For longbows, the Border Griffon GL is REALLY fast. I have a A&H Archery ACS-CX and they are one of the fastest but using the numbers from Pete Ward's website, the Griffon GL is faster. If I read all the numbers right, wrote them down right, if Pete conducted the tests the same and if Pete's chrono is correct, the Griffon GL is faster. The numbers below are from www.peteward.com Go to Pete's 'Traditional Reviews' section and you can read his test on the Griffon GL and his test on four ACS bows.



The Griffon GL at a 27" 45# draw, looses a 668 grain arrow at 165fps.

The ACS 3 piece at a 27" 52# draw looses a 660 grain arrow at 165fps.

The 3 piece ACS that Pete's wife tested at a 27" 47# draw looses a 660 grain arrow at 159fps.

The ACS 1 piece that Pete tested at a 27" 48# draw looses a 636 grain arrow at 167fps.

The O.L.Adcock 1 piece that Pete tested at a 27" 53# draw loosed a 655 grain arrow at 171fps.


----------



## rattus58 (Jul 9, 2007)

I don't think you're going to find an answer this this. My Quillan is pretty decent for a recurve and the 21st century is pretty decent as well... and my Deathwish bow had an arrow catch up to a hyperaccelerating doe and penetrate from rear through left front shoulder... of course it was approximately 90-95 pounds draw weight at the time.... 

I think fast is one thing, accuracy, feel, balance, accuracy... are another...

Aloha...  :beer:


----------



## steve morley (Dec 24, 2005)

These threads always makes me smile, before the Compound and Chrono nobody really cared how fast their Bow was.

When I shot European Field champs this year I was the only Longbow not to put his Bow through the Chrono, I imagine plenty of Bows faster than mine but the name of the game is putting your arrow where you aimed and no who's got the fastest Bow, the only place a fast bow really matters is in Flight Archery.

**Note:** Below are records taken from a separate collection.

-- ==== Sys2Proof/Machine/Mem.lean ====
section
/-! DEFINITION. Memory as a strand meets it: turn tags (04 R61 to R67, 14 R246, R247), homes, protected frames and lost modules
(22 R359 to R364), the outbound path (14 R244, R260), inbound copies, access tables (24 R386, R387), versioned pages (15 R271, R272),
translation (10 R186 to R190) and the checks of an access (06 R108, 04 R66). -/
namespace Sys2Proof.Machine

/-! ## Turn tags -/

/-- Number of the turn granule of a physical address. -/
def granOf (pa : Nat) : Nat := pa / 256
/-- The module of the home of a granule. -/
def granModule (g : Nat) : Nat := paModule (g * 256)
/-- The tag a frame is initialised with: G empty, T = DOMAIN (04 R61); also the tag at reset (DESIGN CHOICE, notes/assumptions/3). -/
def Tag.init : Tag := ⟨5, 7, false, 0, 0⟩
/-- The tag of a granule. -/
def State.tag (s : State) (g : Nat) : Tag := mget Tag.init s.tags g
/-- s with the granule's tag replaced. -/
def State.setTag (s : State) (g : Nat) (t : Tag) : State := { s with tags := mset g t s.tags }
/-- The largest GID at a level (14 R247). -/
def maxGid (gl : Nat) : Nat := match gl with | 0 => 383 | 1 => 191 | 2 => 47 | 3 => 3 | _ => 0
/-- A corrupt tag (14 R247). -/
def Tag.corrupt (t : Tag) : Bool := t.t == 6 || t.gl == 6 || (decide (t.gl ≤ 5) && decide (maxGid t.gl < t.gid))
/-- A strand of the tag's group G. -/
def Tag.rep (t : Tag) (g : Nat) : Nat := repOf t.gl (if t.fx then t.md else granModule g) t.gid
/-- lvl(X, G) for strand x and the tag's group (01 R15, 04 R61). -/
def Tag.lvl (t : Tag) (g x : Nat) : Nat := if t.gl = 7 then 0 else if t.gl = 5 then 5 else Nat.max t.gl (Machine.lvl x (t.rep g))
/-- The tag's G widened to hold the level-gl group of strand x, T kept (04 R63). -/
def Tag.widen (t : Tag) (g gl x : Nat) : Tag :=
  let l := if t.gl = 7 then gl else if t.gl = 5 then 5 else Nat.max gl (Nat.max t.gl (Machine.lvl x (t.rep g)))
  if l = 5 then { t with gl := 5, fx := false, md := 0, gid := 0 }
  else
    let far := moduleOf x ≠ granModule g
    { t with gl := l, fx := far, md := if far then moduleOf x else 0, gid := gidOf l x }
/-- T of a tag allows a read at a required level (04 R64). -/
def Tag.allows (t : Tag) (need : Nat) : Bool := t.t != 7 && decide (need ≤ t.t)
/-- G lies within strand y's level-l group (04 R65). -/
def Tag.within (t : Tag) (g l y : Nat) : Bool := t.gl == 7 || decide (t.lvl g y ≤ l)
/-- The greater of two turned levels; none is below SELF. -/
def maxT (a b : Nat) : Nat := if a = 7 then b else if b = 7 then a else Nat.max a b

/-! ## Reports (05 R90) -/

/-- A corrupt tag met at a granule is logged where it stands (14 R247, 23 R382). -/
def State.logTag (s : State) (g : Nat) : State := s.logMem (s.answers (granModule g)) 0x0A (g * 256)
/-- The corrupt ones among the tags of these granules are logged, each once. -/
def State.logTags (s : State) (gs : List Nat) : State := (gs.eraseDups.filter (fun g => (s.tag g).corrupt)).foldl State.logTag s
/-- A report of a failed access reaches strand p, or is dropped and logged when four are held. -/
def State.report (s : State) (p : Nat) (qual : Byte) (addr : Word) : State :=
  if (s.strand p).reports.length < 4 then s.updStrand p (fun st => { st with reports := st.reports ++ [⟨qual, addr⟩] })
  else s.logRec (moduleOf p) 0x0D 9 (coreOf p % 192) addr.toNat

/-! ## Access tables -/

/-- The kind of an access for the access tables and the leaf rights. -/
inductive Kind where
  | read
  | write
  | atomic
  | fetch
  deriving DecidableEq, Repr

/-- The target of an address in an access table: compute dies 0 to 3, hub 4, mailbox 5 (24 R386). -/
def targetOf (pa : Nat) : Option Nat :=
  match areaOf pa with
  | .die d => some d
  | .tier2 => some 4
  | .mailbox => some 5
  | .nothing => none

/-- The entry of an endpoint in a target's table; an unlisted entry is zero (24 R386: before boot nothing is allowed). -/
def accessEntry (s : State) (m target ep : Nat) : Word :=
  match (s.modl m).access.find? (fun a => a.target = target ∧ a.ep = ep) with
  | some a => a.entry
  | none => 0

/-- The address lies on a registered launch queue page of its module (17 R283, R284). -/
def onQueuePage (s : State) (pa : Nat) : Bool :=
  (s.modl (s.answers (paModule pa))).hamper.regs.any (fun r => r.2.frame == pa / 65536)

/-- The target's table allows the access (24 R386); an offset that maps nothing refuses it (01 R17).
(DEDUCED, unsafe: notes/assumptions/24.) -/
def tableAllows (s : State) (ep pa : Nat) (k : Kind) : Bool :=
  match targetOf pa with
  | none => false
  | some t =>
    let e := accessEntry s (s.answers (paModule pa)) t ep
    let bits := match k with | .read => e.getLsbD 0 | .fetch => e.getLsbD 0 | .write => e.getLsbD 1 | .atomic => e.getLsbD (if onQueuePage s pa then 3 else 2)
    let clean := (e >>> 48 == 0#64) && ((e >>> 5) &&& 0x7FFF#64 == 0#64)
    if t = 5 then clean && e.getLsbD 4 && bits && k != .atomic
    else clean && bits && decide (((e >>> 20) &&& 0x3FFF#64).toNat ≤ pa % 2 ^ 44 / 2 ^ 30)
      && decide (pa % 2 ^ 44 / 2 ^ 30 ≤ ((e >>> 34) &&& 0x3FFF#64).toNat)

/-! ## Homes, protected frames and lost modules -/

/-- Index of a module in a group, or its length. -/
def memberIx (g : PGroup) (m : Nat) : Nat := g.members.idxOf m
/-- The groups in force at a module: PGRP.EN = 1 and STATE not 0 (22 R357). -/
def groupsAt (s : State) (m : Nat) : List (Nat × PGroup) :=
  let x := s.modl m
  if x.pgrp.getLsbD 0 then x.groups.filter (fun e => e.2.state ≠ 0) else []
/-- The group of module m whose region holds an offset, with the stripe and the offset in its frame (22 R359). -/
def stripeAt (s : State) (m off : Nat) : Option (Nat × PGroup × Nat × Nat) :=
  (groupsAt s (s.answers m)).findSome? (fun e =>
    if e.2.base ≤ off ∧ off < e.2.base + e.2.size ∧ e.2.members.contains m
    then some (e.1, e.2, (off - e.2.base) / 65536, (off - e.2.base) % 65536) else none)
/-- The member that holds a stripe's parity (22 R359). -/
def holderOf (g : PGroup) (stripe : Nat) : Nat := g.members.getD (stripe % (g.k + 1)) 0
/-- The address is served by reconstruction: its module is the group's lost member and the stripe is not rebuilt (22 R364, R365). -/
def degradedAt (s : State) (pa : Nat) : Option (Nat × PGroup × Nat × Nat) :=
  match stripeAt s (paModule pa) (pa % 2 ^ 44) with
  | none => none
  | some (n, g, stripe, o) =>
    if (g.state = 2 ∨ (g.state = 3 ∧ g.done ≤ stripe)) ∧ memberIx g (paModule pa) = g.lostix then some (n, g, stripe, o) else none
/-- The number of a group that is degraded or rebuilding names the member that it has lost (22 R364). -/
def lostIn (g : PGroup) (m : Nat) : Bool := (g.state == 2 || g.state == 3) && memberIx g m == g.lostix
/-- Where the bytes of a physical address stand: in the memory of the module that answers to its number, its own or the target that has rebuilt it; while the
target rebuilds, the stripes done stand there already (22 R365, R366). -/
def physOf (s : State) (pa : Nat) : Nat :=
  let m := paModule pa
  match stripeAt s m (pa % 2 ^ 44) with
  | some (_, g, stripe, _) =>
    if lostIn g m then (if g.state = 3 ∧ stripe < g.done then g.repl * 2 ^ 44 + pa % 2 ^ 44 else pa)
    else s.answers m * 2 ^ 44 + pa % 2 ^ 44
  | none => pa
/-- The row of an address is activated where its bytes stand (23 R381). -/
def opensRow (s : State) (pa : Nat) : State := activate s (paModule (physOf s pa)) (physOf s pa)
/-- The row that holds offset o of every member's frame of a stripe but one's is activated (23 R381); an access to a whole frame counts at the row where it
begins.
(DESIGN CHOICE, unsafe: notes/assumptions/39.) -/
def opensStripe (s : State) (g : PGroup) (skip stripe o : Nat) : State :=
  (List.range (g.k + 1)).foldl (fun t ix =>
    let m := s.answers (g.members.getD ix 0)
    if ix = skip then t else activate t m (m * 2 ^ 44 + g.base + stripe * 65536 + o)) s
/-- A second member is lost beside the one that its group reconstructs: its number is served by another member, which has no data for it, and reads of
the address deliver poison (22 R364). -/
def deadAt (s : State) (pa : Nat) : Bool :=
  let m := paModule pa
  s.answers m != m && (match stripeAt s m (pa % 2 ^ 44) with
    | some (_, g, _, _) => g.members.contains (s.answers m) && !lostIn g m
    | none => false)
/-- The member that now holds a stripe's parity: the rebuild target once it has rebuilt a lost one (22 R362, R365). -/
def holderNow (s : State) (g : PGroup) (stripe : Nat) : Nat :=
  if g.state = 3 ∧ stripe < g.done ∧ stripe % (g.k + 1) = g.lostix then g.repl else s.answers (holderOf g stripe)
/-- The stripe of an address is being sealed: new writes to its data frames wait at their homes (22 R368). -/
def heldAt (s : State) (pa : Nat) : Bool :=
  s.strands.any (fun e => match e.2.sealing with
    | none => false
    | some h => match stripeAt s (paModule pa) (pa % 2 ^ 44) with
      | none => false
      | some (_, g, stripe, _) => h == (holderOf g stripe, g.base / 65536 + stripe))
/-- The granule's queue lets no further event between two of its atomics (15 R262). -/
def gapFull (s : State) (g : Nat) : Bool :=
  s.gap.any (fun e => e.1 == g && decide (0 < e.2)) && s.homeq.any (fun r => granOf r.pa == g)
/-- Another event than an atomic on a granule has taken place. -/
def gapEvent (s : State) (g : Nat) : State :=
  if s.gap.any (fun e => e.1 == g) then { s with gap := mset g (mget 0 s.gap g + 1) s.gap } else s
/-- An event on a granule waits: for the next atomic of its queue, or for a seal (15 R262, 22 R368).
(DEDUCED, unsafe: notes/assumptions/56.) -/
def eventHeld (s : State) (pa : Nat) : Bool := gapFull s (granOf pa) || heldAt s pa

Most of the top tourney shooters I've met over the years are winning because they have good shooting form, a well tuned rig and good aiming system. Speed helps reduce aiming errors but good form and a reliable aiming system will give a better result than a fast Bow, I see so many people overbow themselves thinking speed will compansate for form\aiming errors, it won't.

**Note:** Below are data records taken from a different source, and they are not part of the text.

/-! ## Retirement of vector instructions (09 R162, 23 R370, R371) -/

/-- The binding of register j of a core, with the strand that holds it (19 R323). -/
def State.boundAt (s : State) (core j : Nat) : Option (Nat × Binding) :=
  [2 * core, 2 * core + 1].findSome? (fun p => ((s.strand p).bindings.find? (fun b => b.reg = j)).map (fun b => (p, b)))
/-- A changed binding. -/
def State.setBinding (s : State) (p : Nat) (b : Binding) : State :=
  s.updStrand p (fun st => { st with bindings := st.bindings.map (fun x => if x.reg = b.reg then b else x) })
/-- The pushes of a binding not yet performed (19 R324). -/
def pushesOut (s : State) (p : Nat) (b : Binding) : Nat :=
  b.pend.length + match s.colls.find? (fun c => c.key = b.coll) with
    | some c => (((c.wait.filter (fun x => x.member = b.member && x.strand == p)).map (fun x => x.pos / b.w)).eraseDups).length
    | none => 0
/-- Register j after an instruction of strand p has written it, or (ends false) has stopped at an element: full, but for a channel of its owner, which
becomes full only once it is written (03 R56). -/
def fullAfter (s : State) (p j : Nat) (ends : Bool) : Bool :=
  ends || !(isChannel (s.core (coreOf p)).vpart j && ownsV (s.core (coreOf p)).vpart p j) || (mget VReg.zero (s.core (coreOf p)).v j).full
/-- A vector register is written by an instruction of strand p that has completed, or (ends false) has stopped at an element: the register, or the
push buffer of a bound one, which is pushed whole once the instruction has completed. -/
def State.putV (s : State) (p j : Nat) (v : BitVec 16384) (poison : BitVec 32) (ends : Bool) : State :=
  match s.boundAt (coreOf p) j with
  | none => s.updCore (coreOf p) (fun c => { c with v := mset j ⟨v, fullAfter s p j ends, poison, 0⟩ c.v })
  | some (p, b) =>
    if ends then (s.setBinding p { b with buf := v, bad := poison, pend := b.pend ++ [(v, poison)] }).post (.pushBufferPush p j)
    else s.setBinding p { b with buf := v, bad := poison }

/-- The producer that a vector load is delivers what the load has settled on to the registers that wait for it (23 R370). -/
def VEntry.deliver (e : VEntry) (st : Strand) : Strand :=
  { st with prods := st.prods.map (fun d => if d.tok = e.vtok
      then { d with vdest := d.vdest.map (fun x => (e.dest.find? (fun y => y.1 = x.1)).getD x) } else d) }
/-- The oldest instruction of a core's window retires: its registers, FFLAGS and FFIRST take their values, and a store writes (23 R371). -/
def retireOne (s : State) (core : Nat) : State :=
  match (s.core core).window with
  | [] => s
  | e :: rest =>
    let s := s.updCore core (fun c =>
      { c with
        window := rest
        k := e.mask.foldl (fun m d => mset d.1 ⟨d.2.1, true, d.2.2, 0⟩ m) c.k })
    let s := noteHand s e.strand (e.dest.map (fun d => handV d.1) ++ e.mask.map (fun d => handK d.1) ++ (e.writes.map VWrite.keys).flatten)
    let s := e.dest.foldl (fun s d => if e.vtok = 0 ∨ (s.boundAt core d.1).isSome then s.putV e.strand d.1 d.2.1 d.2.2 e.ends else s) s
    let s := e.writes.foldl (fun s w => performV s e.strand w) (if e.vtok = 0 then s else s.updStrand e.strand (e.deliver))
    s.updStrand e.strand (fun st => { st with vec := { st.vec with
      fflags := st.vec.fflags ||| e.flags, ffirst := if e.setsFirst then e.first else st.vec.ffirst } })

/-- Every instruction of a core's window retires, each recheck agreeing.
(DEDUCED, safe: notes/assumptions/23.) -/
def settle (s : State) (core : Nat) : State := (List.range (s.core core).window.length).foldl (fun t _ => retireOne t core) s

/-! ## Taking an exception (05 R88) -/

/-- The registers that taking an exception saves and changes; NEST = 1 is handled by takeTrap. -/
def Strand.trapEntry (st : Strand) (t : TrapInfo) : Strand :=
  { st with
    trap := ⟨t.int, t.svf, BitVec.ofNat 8 t.qual, BitVec.ofNat 8 t.code, t.epc.getD st.pc, t.tval⟩
    status := { st.status with pprv := st.status.prv, prv := true, pie := st.status.ie, ie := false }
    replay := none
    early := []
    tested := none
    asked := none
    sealing := none
    run := .active }

/-- Strand p takes an exception: one step of 05 R88. With NEST = 1, or when the vector line fails its check (02 R34), a MACHINE_CHECK
goes to firmware and the strand stops for good; with NEST = 1 firmware is handed CODE and the strand's own TVAL stays what the raising rule gave. It waits for the
retirement of the strand's vector instructions (09 R162).
(DESIGN CHOICE, unsafe: notes/assumptions/57.) -/
def takeTrapOn (s : State) (p : Nat) (t : TrapInfo) : State :=
  let s := settle s (coreOf p)
  let st := (s.strand p).trapEntry t
  if st.status.nest then
    (s.setStrand p { st with run := .mcheck }).toFirmware (moduleOf p) (p % 384) (BitVec.ofNat 64 t.code)
  else
    let st := { st with status := { st.status with nest := true } }
    match checkTarget (s.setStrand p st) p st.tvec true with
    | (.error _, s) => (s.updStrand p (fun x => { x with run := .mcheck })).toFirmware (moduleOf p) (p % 384) st.tvec
    | (.ok l, s) => s.updStrand p (fun x => x.enter st.tvec l)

Bows like Border, ACS and Blackbrook cost quite a lot, beyond many peoples budgets, maybe a more useful question is whats the best overall performing bow for the lowest price.


----------



## alanraw (Feb 18, 2005)

Gary Sentman's longbows have a longstanding reputation for being not only extremely fast but also quite pleasant to shoot. Randy Dehnel claims that his Saxon recurves (Saxon American Traditional, Saxon Selkirk) are some of the fastest traditional offerings. I've also heard claims that Border's recurves (from Scotland) are extremely fast. The old Damon Howatt Hi-Speed recurves were supposedly speed demons...the old Dan Quillian Canebrake model (which some claim the Martin Hunter is modeled after) was supposed to be able to really smoke an arrow...the newer Martin Hunters are supposed to be fairly quick as well. I am sure that there are some that might claim that Black Widows are some of the faster ones available, but I don't know about that...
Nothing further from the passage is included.